▶ [Prompt]: Which lines in the records below contain the word "hpLen"? Return each of them.
• • • •
/-- A move of DEC keeps what the invariant says of DEC and of GRID. -/
theorem DecMove.keeps {s t : State} (h : DecMove s t) (hm : MemOk s) (hd : DecOk s) : MemOk t ∧ DecOk t := by
  obtain ⟨⟨herr, herrPos, hbound⟩, hext, hdim, hlen, hp, hpLen, hx, hy, hidle, hdone, hskip, hgrid⟩ := id hd
  cases h with
  | rest => exact ⟨hm, hd⟩
  | read ph acc colour runlen hb hne hph hnext =>
    have := hpLen hb
    exact ⟨hm, ⟨herr, herrPos, hbound⟩, hext, hdim, hlen, by dsimp only; omega, fun _ => by dsimp only; omega, hx, hy,
      by simp [hph, hb], by simp [hb], fun _ => hnext, hgrid⟩
  | paint hdec _ hin =>
    obtain ⟨hsrc, henc, hstrm, hcanon, hwithin⟩ := hm
    obtain ⟨hx', hy'⟩ := Dec.moveCursor_inRaster hin hx hy
    have hgrid' := loaded_writeRun (hgrid (by simp [hdec.1])) (s.dec.cursorIndex s.cfg) s.dec.runlen s.dec.colour
    refine ⟨⟨hsrc, henc, hstrm, Memory.wf_writeRun _ _ _ hcanon, within_painted hwithin hin⟩, ?_⟩
    simp only [DecOk, State.painted, Dec.moveCursor_toUnitCtl, Dec.moveCursor_inLen, Dec.moveCursor_p]
    exact ⟨⟨herr, herrPos, hbound⟩, hext, hdim, hlen, hp, hpLen, hx', hy', by simp [hdec.1], by simp, nofun,
      fun _ => hgrid'⟩
  | raise f hf hb =>
    have hcodes : f ≠ .none ∧ f ≠ .unsupportedExtension ∧ f ≠ .dimensionMismatch := by revert f; decide
    obtain ⟨hnone, hnotExt, hnotDim⟩ := hcodes
    exact ⟨hm, ⟨by simp [hnone], fun e => absurd e hnone, Nat.mod_lt _ (by decide)⟩, hnotExt, hnotDim, hlen, hp, nofun,
      hx, hy, by simpa [hb] using hidle, nofun, nofun, fun _ => hgrid (by simp [hb])⟩
  | finish hdec =>
    have hnone : s.dec.err = .none := by simpa [hdec.1] using herr
    exact ⟨hm, ⟨by simp [hnone], herrPos, hbound⟩, hext, hdim, hlen, hp, nofun, hx, hy, by simp [hdec.2],
      fun _ => hdec.2, nofun, fun _ => hgrid (by simp [hdec.1])⟩

/-- A move of DEC changes only DEC's registers and GRID (R10). -/
theorem DecMove.frame {s t : State} (h : DecMove s t) : t = { s with dec := t.dec, grid := t.grid } := by
  cases h <;> rfl

/-- Only a BUSY DEC is BUSY after its turn. -/
theorem DecMove.busy {s t : State} (h : DecMove s t) (hb : t.dec.status = .busy) : s.dec.status = .busy := by
  cases h with
  | rest => exact hb
  | read _ _ _ _ hbusy => exact hbusy
  | paint hd => exact hd.1
  | raise _ _ hbusy => exact hbusy
  | finish hd => exact hd.1

theorem decTurn_keeps_inv {s t : State} (h : Inv s) (ht : decTurn s = .next t) : Inv t := by
  have hmove := decTurn_move ht
  obtain ⟨hwf, hm, henc, hdec, hshared⟩ := h
  obtain ⟨hm', hdec'⟩ := hmove.keeps hm hdec
  have hframe := hmove.frame
  have hcfg : t.cfg = s.cfg := by rw [hframe]
  have hencRegs : t.enc = s.enc := by rw [hframe]
  have hstrm : t.encStrm = s.encStrm := by rw [hframe]
  refine ⟨hcfg ▸ hwf, hm', ?_, hdec', ?_⟩
  · unfold EncOk
    rw [hcfg, hencRegs, hstrm]
    exact henc
  · rw [hcfg, hencRegs]
    exact fun hs ⟨he, hd⟩ => hshared hs ⟨he, hmove.busy hd⟩

/-! ### The host's turn -/

/-- ENC at the first sample, with at most TOOL_LINE emitted (R33, R101). -/
theorem encOk_of_origin {s : State} (hwf : s.cfg.wf) (hctl : CtlOk s.enc.toUnitCtl)
    (hcode : s.enc.err = .none ∨ s.enc.err = .dimensionMismatch) (hsrc : s.enc.srcLen < 2 ^ 32)
    (hpos : s.enc.pos = 0) (hx : s.enc.x = 0) (hy : s.enc.y = 0) (hdone : s.enc.status ≠ .done)
    (hout : s.enc.outLen = if s.enc.status = .busy then 1 else 0) (hloaded : Loaded s.encStrm s.enc.outLen) :
    EncOk s := by
  have ⟨hw, _, hh, _⟩ := hwf
  have hsamples : 0 < s.cfg.nsamp := Nat.mul_pos hw hh
  refine ⟨hctl, hcode, hsrc, by simp [hpos, hx, hy], by omega, by omega, fun hb => ?_, fun hd => absurd hd hdone,
    fun hoff => ⟨hpos, ?_⟩, ?_, hloaded⟩
  · rw [hout, if_pos hb, hpos]
    exact ⟨hsamples, le_rfl⟩
  · rw [hout, if_neg (by rcases hoff with e | e <;> simp [e])]
  · rw [hout]
    split <;> omega

/-- DEC at the first byte and the first cell (R33, R130). -/
theorem decOk_of_origin {s : State} (hwf : s.cfg.wf) (hctl : CtlOk s.dec.toUnitCtl) (herr : s.dec.err = .none)
    (hlen : s.dec.inLen ≤ s.cfg.streamCap) (hp : s.dec.p = 0) (hx : s.dec.x = 0) (hy : s.dec.y = 0)
    (hphase : s.dec.phase = .idle ↔ s.dec.status = .idle) (hdone : s.dec.status ≠ .done)
    (hskip : s.dec.phase ≠ .cSkip) (hgrid : s.dec.status ≠ .idle → Loaded s.grid s.cfg.nsamp) : DecOk s := by
  have ⟨hw, _⟩ := hwf
  exact ⟨hctl, by simp [herr], by simp [herr], hlen, by omega, fun _ => by omega, by omega, by omega, hphase,
    fun hd => absurd hd hdone, fun _ hs => absurd hs hskip, hgrid⟩

theorem ctlOk_reset : CtlOk UnitCtl.reset := by decide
• • • •
▶ [Your solution]:
  obtain ⟨⟨herr, herrPos, hbound⟩, hext, hdim, hlen, hp, hpLen, hx, hy, hidle, hdone, hskip, hgrid⟩ := id hd
    have := hpLen hb
    exact ⟨⟨herr, herrPos, hbound⟩, hext, hdim, hlen, hp, hpLen, hx', hy', by simp [hdec.1], by simp, nofun,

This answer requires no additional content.